Move the dependencies to the lib directory of Flink:

# Used to create a socket connector for inputting CDC data via sockets. Not necessary for non-quickstart examples.
cp examples/table/ChangelogSocketExample.jar lib

cp ../amoro-mixed-flink-runtime-${FLINK_MAJOR_VERSION}-${AMORO_VERSION}.jar lib
cp ../flink-shaded-hadoop-2-uber-${FLINK_HADOOP_SHADE_VERSION}-10.0.jar lib

Mixed-Hive format

Starting from Amoro version 0.3.1, Mixed-Hive format is supported, and data in Amoro Mixed-Hive format tables can be read/written through Flink. When operating on Mixed-Hive format tables through Flink, the following points should be noted:

Flink Runtime Jar does not include the content of the Jar packages that Hive depends on. You need to manually put the Hive-dependent Jar package in the flink/lib directory;
When creating partitioned tables, the partition field needs to be placed in the last column; when there are multiple partition fields, they need to be placed at the end;

Frequently Asked Questions

1. Data written to Amoro table is not visible

You need to enable Flink checkpoint and modify the Flink checkpoint configuration in Flink conf. The data will only be committed during checkpoint.
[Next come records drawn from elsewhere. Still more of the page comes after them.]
-- ==== Sys2Proof/Laws/State.lean ====
section
/-! SUPPORT. One lemma per field per update of State, true by rfl, so that no proof unfolds a record update. -/

namespace Sys2Proof.Machine

/-! `State.setW` -/

@[simp] theorem State.setW_w (s : State) (v : Byte) : (s.setW v).w = v := rfl
@[simp] theorem State.setW_bsr (s : State) (v : Byte) : (s.setW v).bsr = s.bsr := rfl
@[simp] theorem State.setW_flags (s : State) (v : Byte) : (s.setW v).flags = s.flags := rfl
@[simp] theorem State.setW_pc (s : State) (v : Byte) : (s.setW v).pc = s.pc := rfl
@[simp] theorem State.setW_pclath (s : State) (v : Byte) : (s.setW v).pclath = s.pclath := rfl
@[simp] theorem State.setW_pclatu (s : State) (v : Byte) : (s.setW v).pclatu = s.pclatu := rfl
@[simp] theorem State.setW_stack (s : State) (v : Byte) : (s.setW v).stack = s.stack := rfl
@[simp] theorem State.setW_ws (s : State) (v : Byte) : (s.setW v).ws = s.ws := rfl
@[simp] theorem State.setW_statuss (s : State) (v : Byte) : (s.setW v).statuss = s.statuss := rfl
@[simp] theorem State.setW_bsrs (s : State) (v : Byte) : (s.setW v).bsrs = s.bsrs := rfl
@[simp] theorem State.setW_fsr0 (s : State) (v : Byte) : (s.setW v).fsr0 = s.fsr0 := rfl
@[simp] theorem State.setW_fsr1 (s : State) (v : Byte) : (s.setW v).fsr1 = s.fsr1 := rfl
@[simp] theorem State.setW_fsr2 (s : State) (v : Byte) : (s.setW v).fsr2 = s.fsr2 := rfl
@[simp] theorem State.setW_prodh (s : State) (v : Byte) : (s.setW v).prodh = s.prodh := rfl
@[simp] theorem State.setW_prodl (s : State) (v : Byte) : (s.setW v).prodl = s.prodl := rfl
@[simp] theorem State.setW_tblptr (s : State) (v : Byte) : (s.setW v).tblptr = s.tblptr := rfl
@[simp] theorem State.setW_tablat (s : State) (v : Byte) : (s.setW v).tablat = s.tablat := rfl
@[simp] theorem State.setW_hold (s : State) (v : Byte) : (s.setW v).hold = s.hold := rfl
@[simp] theorem State.setW_gieh (s : State) (v : Byte) : (s.setW v).gieh = s.gieh := rfl
@[simp] theorem State.setW_giel (s : State) (v : Byte) : (s.setW v).giel = s.giel := rfl
@[simp] theorem State.setW_toBit (s : State) (v : Byte) : (s.setW v).toBit = s.toBit := rfl
@[simp] theorem State.setW_pdBit (s : State) (v : Byte) : (s.setW v).pdBit = s.pdBit := rfl
@[simp] theorem State.setW_wdt (s : State) (v : Byte) : (s.setW v).wdt = s.wdt := rfl
@[simp] theorem State.setW_wdtPost (s : State) (v : Byte) : (s.setW v).wdtPost = s.wdtPost := rfl
@[simp] theorem State.setW_mode (s : State) (v : Byte) : (s.setW v).mode = s.mode := rfl
@[simp] theorem State.setW_ram (s : State) (v : Byte) : (s.setW v).ram = s.ram := rfl
@[simp] theorem State.setW_prog (s : State) (v : Byte) : (s.setW v).prog = s.prog := rfl
@[simp] theorem State.setW_cfg (s : State) (v : Byte) : (s.setW v).cfg = s.cfg := rfl
@[simp] theorem State.setW_inputs (s : State) (v : Byte) : (s.setW v).inputs = s.inputs := rfl
@[simp] theorem State.setW_freeIx (s : State) (v : Byte) : (s.setW v).freeIx = s.freeIx := rfl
2. When using Flink SQL-Client to read Amoro tables with write.upsert feature enabled, there are still duplicate primary key data

The query results obtained through Flink SQL-Client cannot provide MOR semantics based on primary keys. If you need to obtain merged results through Flink engine queries, you can write the content of Amoro tables to a MySQL table through JDBC connector for viewing.
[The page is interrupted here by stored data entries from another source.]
-- ==== Sys2Proof/Tests/Slice0.lean ====
section
/-! SUPPORT. The model's own tests. Expected results come from spec/95_test_vectors.md (the id stands at each test) or from
the encodings of 30_encoding.md R101, never from the model. -/

namespace Sys2Proof.Tests

open Sys2Proof.Machine

/-- The bytes of words in program memory (20_memory.md R68). -/
def bytesOf : List (BitVec 16) → List Byte
  | [] => []
  | w :: ws => w.extractLsb' 0 8 :: w.extractLsb' 8 8 :: bytesOf ws

/-- The next state, if there is one. -/
def nextOf : Host.Outcome State Fault Refusal → Option State
  | .next t => some t
  | .fault _ => none
  | .refused _ => none

/-- The stop, if there is one. -/
def stopOf : Host.Outcome State Fault Refusal → Option Stop
  | .next _ => none
  | .fault r => some (.fault r)
  | .refused r => some (.refused r)

/-- One step with these words at PC. -/
def run (ws : List (BitVec 16)) (s : State) : Option State := nextOf (step (s.placeAtPc (bytesOf ws)))

/-- PC = 0x100, W, the byte at 0x020 and the flags given. -/
def at020 (w f : Byte) (fl : Flags) : State :=
  { State.reset with w := w, ram := State.reset.ram.write 0x20 f, flags := fl, pc := 0x100 }

/-- W, the byte at 0x020, the flags and PC. -/
def look (s : Option State) : Option (Byte × Byte × Flags × PAddr) := s.map fun t => (t.w, t.ram.read 0x20, t.flags, t.pc)

/-- The default parameters with the watchdog enabled. -/
def wdtOn : Params := { defaultParams with wdtEnabled := true }

/-- Do the words decode to the instruction, and does the instruction encode to the words? -/
def decodesTo (l : List (List (BitVec 16) × Instr)) : Bool :=
  l.all fun (ws, i) => decide ((decode (bytesOf ws)).toOption = some i) && decide (encodeWords i = ws)

/-! ### WellFormed: its one check refuses an FSR number that names no register (30_encoding.md R92) -/

theorem test_wellFormed_refuses_fsr3 : Instr.wellFormed (.lfsr 3 0x123) = false := by decide

theorem test_wellFormed_takes_fsr2 : Instr.wellFormed (.lfsr 2 0xFFF) = true := by decide

/-- A row's bits placed by the host's interface run as the first instruction after reset (30_encoding.md R102: `movlw 0x84`). -/
theorem test_withFetchWord_movlw : (nextOf (step (State.reset.withFetchWord 16 0x0E84))).map (·.w) = some 0x84 := by decide

/-! ### Decoding and encoding -/

/-- Words written bit by bit from the patterns of 30_encoding.md R101, format BYTE_DA. -/
theorem test_decode_byte_da : decodesTo
    [([0x26A5], .addwf 0xA5 .f .access),
     ([0x22A5], .addwfc 0xA5 .f .access),
     ([0x16A5], .andwf 0xA5 .f .access),
     ([0x1EA5], .comf 0xA5 .f .access),
     ([0x06A5], .decf 0xA5 .f .access),
     ([0x2EA5], .decfsz 0xA5 .f .access),
     ([0x4EA5], .dcfsnz 0xA5 .f .access),
     ([0x2AA5], .incf 0xA5 .f .access),
     ([0x3EA5], .incfsz 0xA5 .f .access),
     ([0x4AA5], .infsnz 0xA5 .f .access),
     ([0x12A5], .iorwf 0xA5 .f .access),
     ([0x52A5], .movf 0xA5 .f .access),
     ([0x36A5], .rlcf 0xA5 .f .access),
     ([0x46A5], .rlncf 0xA5 .f .access),
     ([0x32A5], .rrcf 0xA5 .f .access),
     ([0x42A5], .rrncf 0xA5 .f .access),
     ([0x56A5], .subfwb 0xA5 .f .access),
     ([0x5EA5], .subwf 0xA5 .f .access),
     ([0x5AA5], .subwfb 0xA5 .f .access),
     ([0x3AA5], .swapf 0xA5 .f .access),
     ([0x1AA5], .xorwf 0xA5 .f .access)] = true := by decide

/-- Words written bit by bit from the patterns of 30_encoding.md R101, format BYTE_A. -/
theorem test_decode_byte_a : decodesTo
    [([0x6BA5], .clrf 0xA5 .banked),
     ([0x63A5], .cpfseq 0xA5 .banked),
     ([0x65A5], .cpfsgt 0xA5 .banked),
     ([0x61A5], .cpfslt 0xA5 .banked),
     ([0x6FA5], .movwf 0xA5 .banked),
     ([0x03A5], .mulwf 0xA5 .banked),
     ([0x6DA5], .negf 0xA5 .banked),
     ([0x69A5], .setf 0xA5 .banked),
     ([0x67A5], .tstfsz 0xA5 .banked)] = true := by decide

/-- Words written bit by bit from the patterns of 30_encoding.md R101, format MOVFF. -/
theorem test_decode_movff : decodesTo
    [([0xC123, 0xF456], .movff 0x123 0x456)] = true := by decide

/-- Words written bit by bit from the patterns of 30_encoding.md R101, format BIT. -/
theorem test_decode_bit : decodesTo
    [([0x9DA5], .bcf 0xA5 6 .banked),
     ([0x8DA5], .bsf 0xA5 6 .banked),
     ([0xBDA5], .btfsc 0xA5 6 .banked),
     ([0xADA5], .btfss 0xA5 6 .banked),
     ([0x7DA5], .btg 0xA5 6 .banked)] = true := by decide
3. When writing to Amoro tables with write.upsert feature enabled through SQL-Client under Flink 1.15, there are still duplicate primary key data

You need to execute the command set table.exec.sink.upsert-materialize = none in SQL-Client to turn off the upsert materialize operator generated upsert view. This operator will affect the AmoroWriter’s generation of delete data when the write.upsert feature is enabled, causing duplicate primary key data to not be merged.